Assigned task: After reading the entries below, copy word for word the lines from the first through the line containing "if wait.isEmpty then", and stop there.

Dataset:
/-- A result issued in the current cycle with a latency. -/
def State.fly (s : State) (k lane latency : Nat) (mac : Bool) (x : Landing) : State :=
  let th := s.thread k
  s.setThread k { th with flights := th.flights ++ [⟨th.cycle + latency - 1, lane, th.bank1, mac, x⟩] }

/-- RESULT_WRITEBACK: results due in the cycles passed land; a stream that issues nothing advances a cycle. -/
def execResultWriteback (e : Fin 64) (s : State) : Host.Outcome State Fault Refusal :=
  .next (match s.streamOf e.val with
    | none => s
    | some k =>
      let due := (s.thread k).flights.any (fun f => decide (f.due < (s.thread k).cycle))
      if due || s.engState k == Eng.running then s.settle k else s.tickStream k)

/-! ### Halts, faults and ECC (R237, R243-R245) -/

/-- Members of a list of engines show where their stream stands: bank and PC. -/
def State.showPc (s : State) (es : List Nat) (k : Nat) : State :=
  let th := s.thread k
  es.foldl (fun a e => (a.setFld (F.GEA_ENGk_STATE.BANK e) (if th.bank1 then 1 else 0)).setFld (F.GEA_ENGk_STATE.PC e) th.pc) s

/-- A stream halts (Table 7-9). -/
def State.haltStream (s : State) (k : Nat) : State :=
  let th := s.thread k
  let es := s.lanesOf k
  ((s.setThread k { th with halting := false }).setEng es Eng.halted).showPc es k

/-- HALTED is raised once every group whose halt was requested is HALTED (R243). DESIGN CHOICE (log 189): a group that faults instead keeps
it from being raised. -/
def State.haltDone (s : State) : State :=
  if s.gea.halts.isEmpty then s
  else
    let wait := s.gea.halts.filter (fun i => match s.groups[i]? with
      | some g => s.groupState g != Eng.halted
      | none => false)
    if wait.isEmpty then ({ s with gea := { s.gea with halts := [] } }).raise .gea F.GEA_IRQ_STATUS.HALTED else s

/-- An ECC event of engine memory at an aperture offset (R245). -/
def State.eccEvent (s : State) (ap : Nat) (uncorr : Bool) : State :=
  let s1 := s.setReg R.GEA_ECC_ADDR (w32 (ap % 2 ^ 26 + (if uncorr then 2 ^ 31 else 0)))
  if uncorr then s1.raise .gea F.GEA_IRQ_STATUS.ECC_UNCORR
  else (s1.count F.GEA_ECC_CORR.COUNT 1).raise .gea F.GEA_IRQ_STATUS.ECC_CORR

/-- Bits of engine memory are upset; a second upset of a word makes it a double-bit error (R245). -/
def addUpset (l : List (Nat × Bool)) (x : BitVec 26 × Bool) : List (Nat × Bool) :=
  let w := x.1.toNat / 8 * 8
  (w, x.2 || l.any (·.1 == w)) :: l.filter (·.1 != w)
def State.upset (s : State) (l : Upsets) : State := { s with gea := { s.gea with upsets := l.foldl addUpset s.gea.upsets } }

/-- The upset words that an access of `n` bytes reads, with a single upset bit or with two. -/
def State.upsetIn (s : State) (ap n : Nat) (two : Bool) : List Nat :=
  (s.gea.upsets.filter (fun x => x.2 == two && decide (x.1 < ap + n) && decide (ap < x.1 + 8))).map (·.1)

/-- Words with a single upset bit are corrected as they are read, each counted and latched (R245). -/
def State.eccRead (s : State) (ap n : Nat) : State := (s.upsetIn ap n false).foldl (fun a w => a.eccEvent w false) s

/-- A fault as the GEA records it (R239, R244): the whole group is in FAULT, the faulting member keeps code and PC,
every other member CODE OK and the index of its next instruction; in a group that is in FAULT already, the member alone. `code` is the engine's code, `bin` that of the dispatch. -/
def State.faultRegs (s : State) (g : Group) (e k code logCode pc bin : Nat) : State :=
  let s1 := (s.setEng g.engines Eng.fault)
  let s2 := g.streams.foldl (fun a j => a.showPc (a.lanesOf j) j) s1
  let s3 := if s.groupState g = Eng.fault then s else g.engines.foldl (fun a x => a.setFld (F.GEA_ENGk_STATE.CODE x) 0) s2
  let s4 := (s3.setFld (F.GEA_ENGk_STATE.CODE e) code).setFld (F.GEA_ENGk_STATE.PC e) pc
  let s5 := s4.setThread k { s4.thread k with slots := none, rep := none, halting := false }
  (s5.logFor (enginePath e) logCode s5.frame bin).raise .gea F.GEA_IRQ_STATUS.FAULT

/-! ### Interrupts (R227, R228) -/

/-- DISPATCH stands while the group's ring holds descriptors (R227). -/
def State.dispatchPending (s : State) (k : Nat) : Bool :=
  match s.groupOf k with
  | some (i, _) => match (s.mrs.groups.find? (·.1 = i)).map (·.2) with
    | some g => decide (g.popped < g.written)
    | none => false
  | none => false

/-- IPEND as it reads. -/
def State.ipend (s : State) (k : Nat) : Nat :=
  (s.thread k).ipend / 2 * 2 + (if s.dispatchPending k then 1 else 0)

/-- A pending bit of a stream is set. -/
def State.setPend (s : State) (k bit : Nat) : State :=
  let th := s.thread k
  s.setThread k { th with ipend := th.ipend ||| 2 ^ bit }

/-- A pending bit of every stream of a group is set. -/
def State.pendGroup (s : State) (g : Group) (bit : Nat) : State := g.streams.foldl (fun a k => a.setPend k bit) s

/-- FRAME is set in every group at a boundary that the MRS signals. -/
def State.pendFrame (s : State) : State := s.groups.foldl (fun a g => a.pendGroup g 1) s

/-- An interrupt can be taken, or a halt completed, here (R228): bank 0, no delay slot, no REP. -/
def Thread.atPoint (t : Thread) : Bool := !t.bank1 && t.slots.isNone && t.rep.isNone

/-- INTERRUPT_ENTRY: results due have landed; an enabled pending interrupt is taken; two cycles pass without issue (R228). -/
def execInterruptEntry (e : Fin 64) (s : State) : Host.Outcome State Fault Refusal :=
  .next (match s.streamOf e.val with
    | none => s
    | some k =>
      let s := s.settle k
      let st := s.engState k
      let th := s.thread k
      if (st == Eng.running || st == Eng.waiting) && th.atPoint && (s.ipend k &&& th.imask) != 0 then
        let s1 := s.setThread k { th with epc := th.pc, pc := th.ivec, bank1 := true }
        let s2 := (s1.setEng (s1.lanesOf k) Eng.running)
        let s3 := (s2.lanesOf k).foldl (fun a x => a.setFld (F.GEA_ENGk_STATE.BANK x) 1) s2
        (s3.tickStream k).tickStream k
      else s)

/-- HALT_COMPLETE: a requested halt completes at an interrupt point (R243). -/
def execHaltComplete (e : Fin 64) (s : State) : Host.Outcome State Fault Refusal :=
  .next (match s.streamOf e.val with
    | none => s
    | some k =>
      if s.engState k == Eng.running && (s.thread k).halting && (s.thread k).atPoint then (s.haltStream k).haltDone else s)

/-! ### Control registers (Table 7-11) -/

/-- Groups with a member selected in GEA_SEL, with their indexes. -/
def State.selected (s : State) : List (Nat × Group) :=
  let sel := (s.reg R.GEA_SEL_LO).toNat + 2 ^ 32 * (s.reg R.GEA_SEL_HI).toNat
  ((List.range s.groups.length).zip s.groups).filter (fun x => (x.2.members &&& sel) != 0)

/-- A group's halt is still to come: it runs or waits. -/
def State.halting (s : State) (i : Nat) : Bool :=
  match s.groups[i]? with
  | some g => s.groupState g == Eng.running || s.groupState g == Eng.waiting
  | none => false

/-- HALT_REQ: LOADED groups halt at once, WAITING ones too; running ones at their next interrupt point. -/
def State.haltReq (s : State) : State :=
  let one (a : State) (x : Nat × Group) : State :=
    let b := x.2.streams.foldl (fun a k =>
      let st := a.engState k
      if st = Eng.running then a.setThread k { a.thread k with halting := true }
      else if st = Eng.waiting ∨ st = Eng.loaded then a.haltStream k
      else a) a
    if x.2.engines.any (fun e => a.engState e == Eng.running || a.engState e == Eng.waiting || a.engState e == Eng.loaded) then
      { b with gea := { b.gea with halts := b.gea.halts.erase x.1 ++ [x.1] } }
    else b
  (({ s with gea := { s.gea with halts := s.gea.halts.filter s.halting } }).selected.foldl one s).haltDone

/-- FAULT_CLR: faulted groups reload when ACTIVE_COPY is 1. -/
def State.geaFaultClr (s : State) : State :=
  if !s.flag F.SIL_STATE.ACTIVE_COPY then s
  else s.selected.foldl (fun a x => if a.groupState x.2 = Eng.fault then a.setEng x.2.engines Eng.loading else a) s

/-- DOORBELL. -/
def State.geaDoorbell (s : State) : State := s.selected.foldl (fun a x => a.pendGroup x.2 2) s

/-- COUNT_CLR. -/
def State.geaCountClr (s : State) : State := s.setReg R.GEA_ECC_CORR 0

/-- HALT_REQ. -/
def execHaltReq (src : Src) (s : State) : Host.Outcome State Fault Refusal :=
  .next (s.onUnit (.reg src) .gea R.GEA_CTRL State.haltReq)

/-- GEA_FAULT_CLR. -/
def execGeaFaultClr (src : Src) (s : State) : Host.Outcome State Fault Refusal :=
  .next (s.onUnit (.reg src) .gea R.GEA_CTRL State.geaFaultClr)

/-- GEA_DOORBELL. -/
def execGeaDoorbell (src : Src) (s : State) : Host.Outcome State Fault Refusal :=
  .next (s.onUnit (.reg src) .gea R.GEA_CTRL State.geaDoorbell)

/-- GEA_COUNT_CLR. -/
def execGeaCountClr (src : Src) (s : State) : Host.Outcome State Fault Refusal :=
  .next (s.onUnit (.reg src) .gea R.GEA_CTRL State.geaCountClr)

end Sys2Proof.Machine
end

Answer area:
/-- A result issued in the current cycle with a latency. -/
def State.fly (s : State) (k lane latency : Nat) (mac : Bool) (x : Landing) : State :=
  let th := s.thread k
  s.setThread k { th with flights := th.flights ++ [⟨th.cycle + latency - 1, lane, th.bank1, mac, x⟩] }

/-- RESULT_WRITEBACK: results due in the cycles passed land; a stream that issues nothing advances a cycle. -/
def execResultWriteback (e : Fin 64) (s : State) : Host.Outcome State Fault Refusal :=
  .next (match s.streamOf e.val with
    | none => s
    | some k =>
      let due := (s.thread k).flights.any (fun f => decide (f.due < (s.thread k).cycle))
      if due || s.engState k == Eng.running then s.settle k else s.tickStream k)

/-! ### Halts, faults and ECC (R237, R243-R245) -/

/-- Members of a list of engines show where their stream stands: bank and PC. -/
def State.showPc (s : State) (es : List Nat) (k : Nat) : State :=
  let th := s.thread k
  es.foldl (fun a e => (a.setFld (F.GEA_ENGk_STATE.BANK e) (if th.bank1 then 1 else 0)).setFld (F.GEA_ENGk_STATE.PC e) th.pc) s

/-- A stream halts (Table 7-9). -/
def State.haltStream (s : State) (k : Nat) : State :=
  let th := s.thread k
  let es := s.lanesOf k
  ((s.setThread k { th with halting := false }).setEng es Eng.halted).showPc es k

/-- HALTED is raised once every group whose halt was requested is HALTED (R243). DESIGN CHOICE (log 189): a group that faults instead keeps
it from being raised. -/
def State.haltDone (s : State) : State :=
  if s.gea.halts.isEmpty then s
  else
    let wait := s.gea.halts.filter (fun i => match s.groups[i]? with
      | some g => s.groupState g != Eng.halted
      | none => false)
    if wait.isEmpty then ({ s with gea := { s.gea with halts := [] } }).raise .gea F.GEA_IRQ_STATUS.HALTED else s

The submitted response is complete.